Table 14. Study Design and Conduct Limitations

Study Allocationa Blindingb Selective Reportingc Follow-Upd Powere Statisticalf
Klazen et al. (2010)35   1,2. No masking        
Yi et al. (2014)36            
Leali et al. (2010)37   1,2,3, unclear if masking occurred 2. Outcomes beyond 48 hours post-surgery not reported      
Yang et al. (2015)38   1,2,3 No masking       3. Results reported only in graphic form

The study limitations stated in this table are those notable in the current review; this is not a comprehensive gaps assessment.
a Allocation key: 1. Participants not randomly allocated; 2. Allocation not concealed; 3. Allocation concealment unclear; 4. Inadequate control for selection bias.
b Blinding key: 1. Not blinded to treatment assignment; 2. Not blinded outcome assessment; 3. Outcome assessed by treating physician.
c Selective Reporting key: 1. Not registered; 2. Evidence of selective reporting; 3. Evidence of selective publication.
d Follow-Up key: 1. High loss to follow-up or missing data; 2. Inadequate handling of missing data; 3. High number of crossovers; 4. Inadequate handling of crossovers; 5. Inappropriate exclusions; 6. Not intent to treat analysis (per protocol for noninferiority trials).
e Power key: 1. Power calculations not reported; 2. Power not calculated for primary outcome; 3. Power not based on clinically important difference.
f Statistical key: 1. Intervention is not appropriate for outcome type: (a) continuous; (b) binary; (c) time to event; 2. Intervention is not appropriate for multiple observations per patient; 3. Confidence intervals and/or p values not reported; 4.Comparative treatment effects not calculated.

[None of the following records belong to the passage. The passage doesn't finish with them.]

-- ==== Sys2Proof/Proofs/Scope.lean ====
section
/-! The level of a line from its polarity (R19). -/

namespace Sys2Proof.Machine

/-- `Lvl` on RST (R19). -/
theorem lineLevel_rst (p : Params) (asserted : Bool) :
    lineLevel p .rst asserted = (asserted == p.cfg.rstActiveHigh) := rfl

/-- `Lvl` on PD (R19). -/
theorem lineLevel_pd (p : Params) (asserted : Bool) :
    lineLevel p .pd asserted = (asserted == p.cfg.pdActiveHigh) := rfl

/-- The test both lines make of the polarity, as the spec's choice between the levels 1 and 0. -/
theorem polarityTest_eq_ite (asserted activeHigh : Bool) :
    (asserted == activeHigh) = if asserted = activeHigh then true else false := by
  split
  case isTrue h => exact beq_iff_eq.mpr h
  case isFalse h => exact beq_eq_false_iff_ne.mpr h

/-- Settles O14: each line's level is the test of `asserted` against that line's own polarity. -/
theorem levelFollowsPolarity : Obligations.LevelFollowsPolarity := by
  intro p a
  constructor
  · rw [lineLevel_rst, polarityTest_eq_ite]
  · rw [lineLevel_pd, polarityTest_eq_ite]

end Sys2Proof.Machine
end

/-! Commands follow one another in the trace (R61): what each agent and each part of a step does to the serial trace,
and that no step breaks it. -/

namespace Sys2Proof.Machine

/-! ### How one event moves the end of a serial trace -/

theorem serialEnd_append {tr : List Event} {q : Option Nat} (h : serialEnd tr = some q) (es : List Event) :
    serialEnd (tr ++ es) = es.foldl serialStep (some q) := by
  rw [serialEnd, List.foldl_append]
  exact congrArg (es.foldl serialStep ·) h

/-- An event made inside a command leaves its host the holder. -/
theorem serialStep_inner (h : Nat) {e : Event} (he : e.inner = true) :
    serialStep (some (some h)) e = some (some h) := by
  cases e with
  | pin | xfer | state | log => rfl
  | grant | resp | reset => simp [Event.inner] at he

theorem serialStep_foldl_inner (h : Nat) {es : List Event} (hes : ∀ e ∈ es, e.inner = true) :
    es.foldl serialStep (some (some h)) = some (some h) := by
  induction es with
  | nil => rfl
  | cons e es ih =>
    obtain ⟨he, hrest⟩ := List.forall_mem_cons.1 hes
    rw [List.foldl_cons, serialStep_inner h he, ih hrest]

/-! ### The invariant -/

/-- The trace is serial and ends as the lock says. -/
def Serial (s : State) : Prop := serialEnd s.trace = some s.lock

/-- Host `h` holds the lock, and the trace is serial with `h`'s command the open one. -/
structure Serving (h : Nat) (s : State) : Prop where
  lock : s.lock = some h
  trace : serialEnd s.trace = some (some h)

theorem Serving.serial {h : Nat} {s : State} (v : Serving h s) : Serial s := by
  rw [Serial, v.lock, v.trace]

theorem Serial.serving {h : Nat} {s : State} (i : Serial s) (hl : s.lock = some h) : Serving h s :=
  ⟨hl, by rw [i, hl]⟩

theorem Serial.congr {s t : State} (i : Serial s) (ht : t.trace = s.trace) (hl : t.lock = s.lock) : Serial t := by
  rw [Serial, ht, hl, i]

/-! ### The other agents -/

/-- A block reset closes the open command, if there is one; every other act leaves the trace and the lock alone. -/
theorem applyAct_serial (a : Act) {s : State} (i : Serial s) : Serial (applyAct a s) := by
  by_cases ha : a = .reset
  · subst ha
    show serialEnd (blockReset s).trace = some (blockReset s).lock
    rw [blockReset_trace, serialEnd_append i]
    rfl
  · have p := applyAct_passes ha s
    exact i.congr p.trace p.lock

Section Summary: Percutaneous Vertebroplasty for Vertebral Compression Fractures of Less Than 6 Weeks Old
In a sham-controlled randomized trial, where no anesthetic was injected into the periosteum, there was a significant benefit of vertebroplasty in patients who had severe pain of fewer than 6 weeks in duration following vertebral fracture at the thoracolumbar junction. Other RCTs without sham controls have reported that vertebroplasty is associated with significant improvements in pain, earlier improvements in function, and reductions in the duration of bed rest compared with conservatively managed patients.

Percutaneous Sacroplasty
Clinical Context and Therapy Purpose 

Sacral insufficiency fractures are the consequence of stress on weakened bone and often cause low back pain in the elderly population.1 Osteoporosis is the most common risk factor for sacral insufficiency fractures. Lourie (1982) described spontaneous fracture of the sacrum in individuals with osteoporosis as presenting as lower back and buttock pain with or without referred pain in the legs.39 Although common, sacral insufficiency fractures can escape detection due to low provider suspicion and poor sensitivity on plain radiographs, slowing the application of appropriate intervention.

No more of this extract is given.